Arachné screeched and lunged. Clarita didn't retreat this time. She rolled under the spider's legs, pivoted, and slashed upward with brutal precision. Silk and ichor spilled as one leg gave out under her strike. Before Arachné could recoil, Clarita leapt onto her massive abdomen, using her momentum to drive her blade into the humanoid torso.

The monster shrieked in rage and flung her off, crashing her into a wall of sticky silk. Clarita hit the floor hard, coughing. Her arms shook, but a smile ghosted across her face.

"…Guess I picked the right teacher."

Abyss & Harmonia POV

Meanwhile, far across the ruins, Abyss and Harmonia sat in uneasy silence. Harmonia had fought tooth and nail to keep up with him, and for once, she looked exhausted. She leaned against a stone pillar, glaring at him.

"You could at least acknowledge me, Abyss," she said sharply. "I'm not dead weight."

For a moment, Abyss didn't answer.
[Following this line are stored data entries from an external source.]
-- ==== Sys2Proof/Machine/HostLink.lean ====
section
/-!
DEFINITION. The host link (R360, R384 to R389): its state, BAR2, the command ring's doorbell.
-/
namespace Sys2Proof.Machine

/-! ### The link -/

/-- What host software writes into the configuration space has no command of the table: from the link's first L0 on it holds what the host has
configured, which is free within the limits of R382 (log entry 134, DESIGN CHOICE). -/
def State.configure (s : State) : State :=
  let a := s.freeNat 44
  let b := a.2.freeNat 36
  let c := b.2.freeNat 8
  let on := bitAt c.1
  { c.2 with host := { c.2.host with pci := { c.2.host.pci with
      bar0 := a.1 * 2 ^ 20, bar2 := b.1 * 2 ^ 28, payload := if on 0 then 256 else 128, readReq := 128 * 2 ^ (c.1 / 2 % 4 % 3),
      extTags := on 3, aspmL1 := on 4, msixOn := on 5, msixMask := on 6 } } }

/-- PCIE_L0 (R357, R360): the link reaches L0 for the first time since PERST_N rose, and the device is host-attached, which its key shows. What rate and width have
been negotiated is not the model's to know: 1 to 3 and 1 or 2, free. A link that RELOAD has kept is in L0 already, with what it has (log entry 131,
DEDUCED). -/
def pcieL0 (s : State) : State :=
  if !hasHost s.fac.variant || s.host.pcieEver || s.bootu.perstLow then s else
  if s.flag Reg.HIF_STAT Fld.HIF_STAT_LINK_UP then { s with host := { s.host with pcieEver := true } }.advertise else
  let f := s.freeNat 16
  let g := f.2.freeNat 16
  let s := { g.2 with host := { g.2.host with pcieEver := true } }.configure
  let s := s.setFld Reg.HIF_STAT Fld.HIF_STAT_SPEED (1 + f.1 % 3)
  ((s.setFld Reg.HIF_STAT Fld.HIF_STAT_WIDTH (1 + g.1 % 2)).raise Reg.HIF_STAT Fld.HIF_STAT_LINK_UP).advertise

/-- PCIE_LINK_DOWN (R360, R388): DMA, record writing and MSI-X stop; the device stays host-attached and keeps its roles. -/
def pcieLinkDown (s : State) : State :=
  if !hasHost s.fac.variant then s else
  ((s.clear Reg.HIF_STAT Fld.HIF_STAT_LINK_UP).clear Reg.HIF_STAT Fld.HIF_STAT_PTM_VALID).setReg Reg.HIF_DMA_BUSY 0

/-- PCIE_LINK_RETURN (R388). -/
def pcieLinkReturn (s : State) : State := if s.host.pcieEver then s.raise Reg.HIF_STAT Fld.HIF_STAT_LINK_UP else s

/-- D3HOT_ENTRY (R388): the function enters or leaves D3hot; WAKE_N is asserted while a DANGEROUS record waits there. -/
def d3hotEntry (s : State) (enter : Bool) : State :=
  if !hasHost s.fac.variant then s else
  let s := s.setFld Reg.HIF_STAT Fld.HIF_STAT_DSTATE (if enter then 3 else 0)
  { s with host := { s.host with d3hot := enter, wakeN := enter && s.recs.any (fun r => r.sev == 4) } }

/-! ### BAR2 (R8, R385) -/

/-- The 32 bytes of a cell as BAR2 shows them (R267): data, the attribute byte, zero. -/
def cellBytes (prot : Nat) : List Nat :=
  (List.range 30).map (fun i => prot / 2 ^ (8 * i) % 256) ++ [prot / 2 ^ 240 % 64, 0]

/-- The DRAM-space address of a BAR2 offset. -/
def State.winAddr (s : State) (x : Nat) : Nat := s.fld Reg.HIF_WIN_BASE Fld.HIF_WIN_BASE_BASE * 2 ^ 20 + x

/-- A cell as a BAR2 read finds it: its bytes and whether it is poisoned or uncorrectable. Beyond DRAM space zeros (R8). -/
def State.bar2Cell (s : State) (cell : Nat) : (List Nat × Bool) × State :=
  if dramCells s.fac.variant ≤ cell then ((List.replicate 32 0, false), s) else
  let r := s.portRead 4 cell []
  ((cellBytes r.1.1, r.1.2.1 == .poisoned || r.1.2.1 == .uncorrectable), r.2)

/-- Whether an access of BAR2 reaches the device: the link is up, the access has bytes and ends within the window's 256 MiB (R385). -/
def State.inBar2 (s : State) (addr size : Nat) : Bool := s.hostUp && size != 0 && decide (addr + size ≤ 2 ^ 28)

/-- BAR2_READ (R385): served through port 4; a poisoned or uncorrectable cell poisons the whole completion. -/
def bar2Read (s : State) (addr size : Nat) : State :=
  if !s.inBar2 addr size then s else
  let a := s.winAddr addr
  let first := a / 32
  let n := (a + size - 1) / 32 + 1 - first
  let step := fun (p : (List Nat × Bool) × State) (i : Nat) =>
    let r := p.2.bar2Cell (first + i)
    ((p.1.1 ++ r.1.1, p.1.2 || r.1.2), r.2)
  let r := (List.range n).foldl step (([], false), s)
  r.2.put (.bar2Data ((r.1.1.drop (a % 32)).take size) r.1.2)

/-- One byte of a write: its place in the cell's 240 bits, none for bytes 30 and 31. -/
def byteIn (a v : Nat) : Nat × Nat := if a % 32 < 30 then (v * 2 ^ (8 * (a % 32)), 3 * 2 ^ (2 * (a % 32))) else (0, 0)

/-- BAR2_WRITE (R8, R385): inside the host region, as full-cell writes or through the merge buffer; elsewhere ignored and counted. -/
def bar2Write (s : State) (addr : Nat) (data : List (BitVec 8)) : State :=
  let a := s.winAddr addr
  let n := data.length
  let lo := s.host.hostBase * 2 ^ 20
  if !s.inBar2 addr n then s
  else if 32 * dramCells s.fac.variant ≤ a then s.count Reg.DEV_ABSENT_WR word32
  else if a < lo ∨ lo + s.host.hostMib * 2 ^ 20 < a + n then
    (s.count Reg.HIF_WIN_DROP word32).raise Reg.HIF_STAT Fld.HIF_STAT_WIN_WR_S
  else
    let first := a / 32
    let bytes := data.zipIdx.map (fun p => (a + p.2, p.1.toNat))
    (List.range ((a + n - 1) / 32 + 1 - first)).foldl (fun (s : State) i =>
      let mine := (bytes.filter (fun p => p.1 / 32 == first + i)).map (fun p => byteIn p.1 p.2)
      let d : Nat := (mine.map (·.1)).foldl (· + ·) 0
      let m : Nat := (mine.map (·.2)).foldl (· + ·) 0
      if m = 0 then s else narrowWrite s 4 (first + i) d m) s

/-! ### The command ring (R389, R402) -/

/-- The descriptors that the command ring holds. -/
def State.cmdSize (s : State) : Nat := 2 ^ s.fld Reg.HIF_CMD_CFG Fld.HIF_CMD_CFG_SIZE

/-- CMD_RING_ENABLE (R389, R402): a write of HIF_CMD_CFG. -/
def cmdRingEnable (s : State) (v : Word) : State :=
  if !hasHost s.fac.variant then s.writeAbsent 0 1 Reg.HIF_CMD_CFG else
  let was := s.flag Reg.HIF_CMD_CFG Fld.HIF_CMD_CFG_EN
  let size := getField Fld.HIF_CMD_CFG_SIZE v
  let bad := decide (size < 4) || decide (12 < size) || was && decide (size ≠ s.fld Reg.HIF_CMD_CFG Fld.HIF_CMD_CFG_SIZE)
  let s := s.writeJudged Reg.HIF_CMD_CFG 0x8000000F (rejectIf bad Fld.HIF_CMD_CFG_SIZE) v Reg.HIF_CMD_STAT Fld.HIF_CMD_STAT_CFG_REJ
  if was || getField Fld.HIF_CMD_CFG_EN v = 0 then s
  else (s.setReg Reg.HIF_CMD_HEAD 0).setReg Reg.HIF_CMD_DB 0

/-- CMD_DOORBELL (R321, R389): a TAIL that would pass HEAD is ignored; in DEEP an accepted doorbell starts a RUN burst. -/
def cmdDoorbell (s : State) (tail : Nat) : State :=
  if !hasHost s.fac.variant then s.writeAbsent 0 1 Reg.HIF_CMD_DB else
  let s := s.reach 9
  let n := s.cmdSize
  let head := s.fld Reg.HIF_CMD_HEAD Fld.HIF_CMD_HEAD_HEAD
  let old := s.fld Reg.HIF_CMD_DB Fld.HIF_CMD_DB_TAIL
  let waiting := (old + n - head) % n
  let more := (tail + n - old) % n
  if n ≤ tail ∨ n ≤ waiting + more then s.raise Reg.HIF_CMD_STAT Fld.HIF_CMD_STAT_DB_ERR
  else
    let s := s.setFld Reg.HIF_CMD_DB Fld.HIF_CMD_DB_TAIL tail
    if s.pstate = 2 then (s.leaveDeep 0).count Reg.CLK_WAKE_ACC word32 else s

end Sys2Proof.Machine
end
The breeze around him shifted, softening, as if he was listening instead of brushing her off. Finally, he exhaled.

"…You're right. I should've said something. I'm sorry."

The apology came rough, awkward, but it was real. Harmonia blinked, surprised. He turned his eyes toward the night sky, his expression unreadable.

"It's not that I don't see your effort. It's that I can't… slow down. Not now."

Her anger faltered. She studied him, realizing he wasn't dismissing her — he was protecting her in the only way he knew how: by staying ahead, carrying the weight alone.

After a long silence, her fingers brushed the pendant around her neck.

"This necklace… it's always been a curse, give me eternal beauty youth but misfortune and disasters."

At that, Abyss's jaw tightened.

"Aphrodite." His voice dripped venom. "That witch doesn't love seeing her kids happy. She chains them. Pretty trinkets to remind you of her control."

Harmonia looked away

"no it was Hephaestus though please don't kill him brother"

Abyss wasn't happy with her request

"won't and will never promise you"

Harmonia lowered her eyes. For once, Abyss reached into his coat and pulled out something small — a necklace of his own. The silver caught the moonlight, etched with faint marks of wear.

"I stole this years ago," he said quietly. "From the Harbingers(operation). It was meant as tribute to Aphrodite from the goddess of biology. They wanted peace. She wanted power. I needed survival."

He placed the necklace in her hand. It was warm, heavier than it looked.

"It negate magic. And change it. I used it against Circe once. Kept her illusions from binding me."

Harmonia stared at him, wide-eyed.

"You… you're giving this to me?"

Abyss smirked faintly, looking away.

"Don't get sentimental. I don't need it anymore. You do."

She closed her fingers around it, feeling a strange surge of hope she hadn't felt in years. But when she looked up to thank him, Abyss was already on his feet, the breeze gathering around him again.

"I've got to go," he said, eyes sharpening. "Stay alive, Harmonia. That necklace won't do the fighting for you."

And then he was gone, swallowed by the night wind

Harmonia sighted as she walked inside

"please don't be angry against the world brother".